Update: caused by gearman upgrade
Re: Nagios died after upgrade from 5.2.3 to 5.2.5
Posted: Mon Feb 29, 2016 11:38 pm
by rajasegar
Last few line of nagios.debug
Code: Select all
[1456807053.953708] [064.1] [pid=3532] Making callbacks (type 2)...
[1456807053.953715] [064.2] [pid=3532] Callback #1 (type 2) return code = 0
[1456807053.953721] [064.1] [pid=3532] Making callbacks (type 2)...
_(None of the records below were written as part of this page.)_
-- ==== Sys2Proof/Machine/Scan.lean ====
section
/-!
DEFINITION. From plate to mirror (R204 to R238): planned jumps, the enlarger map, drift, the beam-steering links, the
deviation window, jogs and the scanner commands.
-/

namespace Sys2Proof.Machine

/-! ### Jumps (R207) -/

/-- A jump from rest to rest: X and Y along one line, F beside it, the faster stretched to the slower. Positions in 2^−16
units; `v` limits the speed in PLU/s beside VMAX_JUMP. -/
def planJump (s : State) (n : Nat) (x0 y0 f0 x1 y1 f1 : Int) (v : Nat) : Motion :=
  let len := len16 (x1 - x0) (y1 - y0)
  let p := planProf 0 0 (satN (vmaxJump s n) v) (pathAccel s n) (pathJerk s n) len
  let q := planProf 0 0 (zVmax s n) (zAccel s n) (zJerk s n) (f1 - f0).natAbs
  let dp := Prof.dur p
  let dq := Prof.dur q
  ⟨x0, y0, x1, y1, len, p, f0, f1, q, longer dp dq, 0, false, none, v⟩

/-- A motion of lane `n` planned per axis from its present position and the given rates to rest at a point (R207, R211): the
slowest axis sets the duration, and the others arrive with it at their lowest peak speed. `v` limits the path speed in PLU/s beside
VMAX_JUMP. -/
def planAxes (s : State) (n : Nat) (r : (Int × Int × Int) × (Int × Int × Int)) (x1 y1 f1 : Int) (v : Nat) : Motion :=
  let l := lane s n
  let ((vx, vy, vf), (ax, ay, af)) := r
  let top := satN (vmaxJump s n) v
  let lim := isqrt (top * top / 2)
  let a := axisAccel s n
  let j := axisJerk s n
  let px := pointProf vx ax 0 lim a j (x1 - l.px)
  let py := pointProf vy ay 0 lim a j (y1 - l.py)
  let pf := pointProf vf af 0 (zVmax s n) (zAccel s n) (zJerk s n) (f1 - l.pf)
  let d := longer (longer (Prof.dur px) (Prof.dur py)) (Prof.dur pf)
  let m := axesMotion l.px l.py l.pf (lateProf vx ax lim a j (x1 - l.px) d) (lateProf vy ay lim a j (y1 - l.py) d)
    (lateProf vf af (zVmax s n) (zAccel s n) (zJerk s n) (f1 - l.pf) d)
  { m with x1 := x1, y1 := y1, f1 := f1, vlim := v, len := longer 1 (len16 (x1 - l.px) (y1 - l.py)) }

/-! ### Enlarger maps (R213 to R217) -/

/-- Lane `n` has a valid map (R215). -/
def mapValid (s : State) (n : Nat) : Bool := flag s (SCN_STS n) 10

/-- The slot of the engine that runs lane `n`. -/
def mapBase (s : State) (n : Nat) : Nat := mapSlot (engineOf s n)

/-- A signed word of the map of lane `n`. -/
def mapWord (s : State) (n off : Nat) : Int := sgn 32 (leNat (sramBytes s (mapBase s n + off) 4))

/-- ORIGIN_X, ORIGIN_Y, PITCH and FOCUS_GAIN of the map (R213). -/
def mapOx (s : State) (n : Nat) : Int := mapWord s n 12
def mapOy (s : State) (n : Nat) : Int := mapWord s n 16
def mapPitch (s : State) (n : Nat) : Nat := (mapWord s n 20).toNat
def mapGain (s : State) (n : Nat) : Int := mapWord s n 24

/-- Component `c` (0 X, 1 Y, 2 Z) of node `(i, j)`. -/
def mapNode (s : State) (n i j c : Nat) : Int := mapWord s n (64 + 12 * (65 * j + i) + 4 * c)

/-- The node at any column, extended past the edges (R216). -/
def nodeCol (s : State) (n : Nat) (i : Int) (j c : Nat) : Int :=
  if i < 0 then 2 * mapNode s n 0 j c - mapNode s n 1 j c
  else if 64 < i then 2 * mapNode s n 64 j c - mapNode s n 63 j c
  else mapNode s n i.toNat j c

/-- The node at any column and row. -/
def nodeAt (s : State) (n : Nat) (i j : Int) (c : Nat) : Int :=
  if j < 0 then 2 * nodeCol s n i 0 c - nodeCol s n i 1 c
  else if 64 < j then 2 * nodeCol s n i 64 c - nodeCol s n i 63 c
  else nodeCol s n i j.toNat c

/-- The weights of the four nodes at a fraction `t` of 2^−16, kept to 2^−32 (R216). DESIGN CHOICE: each weight is
rounded to the nearest, halves away from zero; the rule shows no rounding for them (assumption 121). -/
def mapWeights (t : Int) : List Int :=
  let u : Int := 65536
  let c (x : Int) : Int := rdiv x (2 ^ 17)
  [c (-(t ^ 3) + 2 * t ^ 2 * u - t * u ^ 2), c (3 * t ^ 3 - 5 * t ^ 2 * u + 2 * u ^ 3), c (-3 * t ^ 3 + 4 * t ^ 2 * u + t * u ^ 2),
   c (t ^ 3 - t ^ 2 * u)]

/-- The cell of a coordinate in 2^−16 PLU and the fraction within it (R216). -/
def mapCell (x origin : Int) (pitch : Nat) : Int × Int :=
  let d := x - origin * 65536
  let i := clampI 0 63 (d / ((pitch : Int) * 65536))
  (i, rdiv (d - i * pitch * 65536) pitch)

/-- The map of lane `n` at a plate position in 2^−16 PLU, in 1/256 count (R216). -/
def mapEval (s : State) (n : Nat) (x y : Int) (c : Nat) : Int :=
  let (i, tx) := mapCell x (mapOx s n) (mapPitch s n)
  let (j, ty) := mapCell y (mapOy s n) (mapPitch s n)
  let wx := mapWeights tx
  let wy := mapWeights ty
  let sum := (List.range 4).foldl (fun (a : Int) p =>
    (List.range 4).foldl (fun (a : Int) q =>
      a + wx.getD p 0 * wy.getD q 0 * nodeAt s n (i - 1 + (p : Int)) (j - 1 + (q : Int)) c) a) 0
  rdiv sum (2 ^ 64)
[1456807053.953727] [064.2] [pid=3532] Callback #1 (type 2) return code = 0
[1456807053.953733] [064.1] [pid=3532] Making callbacks (type 2)...
[1456807053.953740] [064.2] [pid=3532] Callback #1 (type 2) return code = 0
[1456807053.953746] [064.1] [pid=3532] Making callbacks (type 2)...
[1456807053.953752] [064.2] [pid=3532] Callback #1 (type 2) return code = 0
[1456807053.953759] [064.1] [pid=3532] Making callbacks (type 2)...
[1456807053.953766] [064.2] [pid=3532] Callback #1 (type 2) return code = 0
[1456807053.953772] [064.0] [pid=3532] Module '/usr/local/nagios/bin/ndomod.o' loaded with return code of '0'
[1456807053.953775] [064.0] [pid=3532] nebmodule_deinit() found
[1456807053.953781] [064.1] [pid=3532] Making callbacks (type 2)...
[1456807053.953788] [064.2] [pid=3532] Callback #1 (type 2) return code = 0
Re: Nagios died after upgrade from 5.2.3 to 5.2.5
Posted: Mon Feb 29, 2016 11:55 pm
by rajasegar
Problem was due to instructions to update gearmand to fix the resource leak problem.
Code: Select all
cd /tmp
yum remove libgearman-devel libgearman gearmand mod_gearman
mkdir gearman_install
cd gearman_install/
wget http://mod-gearman.org/download/v2.1.1/rhel6/x86_64/gearmand-0.33-2.rhel6.x86_64.rpm
wget http://mod-gearman.org/download/v2.1.1/rhel6/x86_64/gearmand-devel-0.33-2.rhel6.x86_64.rpm
wget http://mod-gearman.org/download/v2.1.1/rhel6/x86_64/gearmand-server-0.33-2.rhel6.x86_64.rpm
wget http://mod-gearman.org/download/v2.1.1/rhel6/x86_64/mod_gearman2-2.1.1-1.rhel6.x86_64.rpm
yum --nogpgcheck localinstall *
sed -i 's/\(^broker_module=.*mod_gearman.*\)/#\1/' /usr/local/nagios/etc/nagios.cfg
echo "broker_module=/usr/lib64/mod_gearman2/mod_gearman2.o config=/etc/mod_gearman/mod_gearman_neb.conf eventhandler=no" >> /usr/local/nagios/etc/nagios.cfg
service nagios stop
service mod_gearman_worker stop
service gearmand stop
service gearmand start
service mod_gearman_worker start
service nagios start
After the upgrade the workers are now run as naemon user and most of the monitoring stopped working due to permission issues.
There is no such thing as mod_gearman_worker service anymore, it becomes mod-gearman2-worker.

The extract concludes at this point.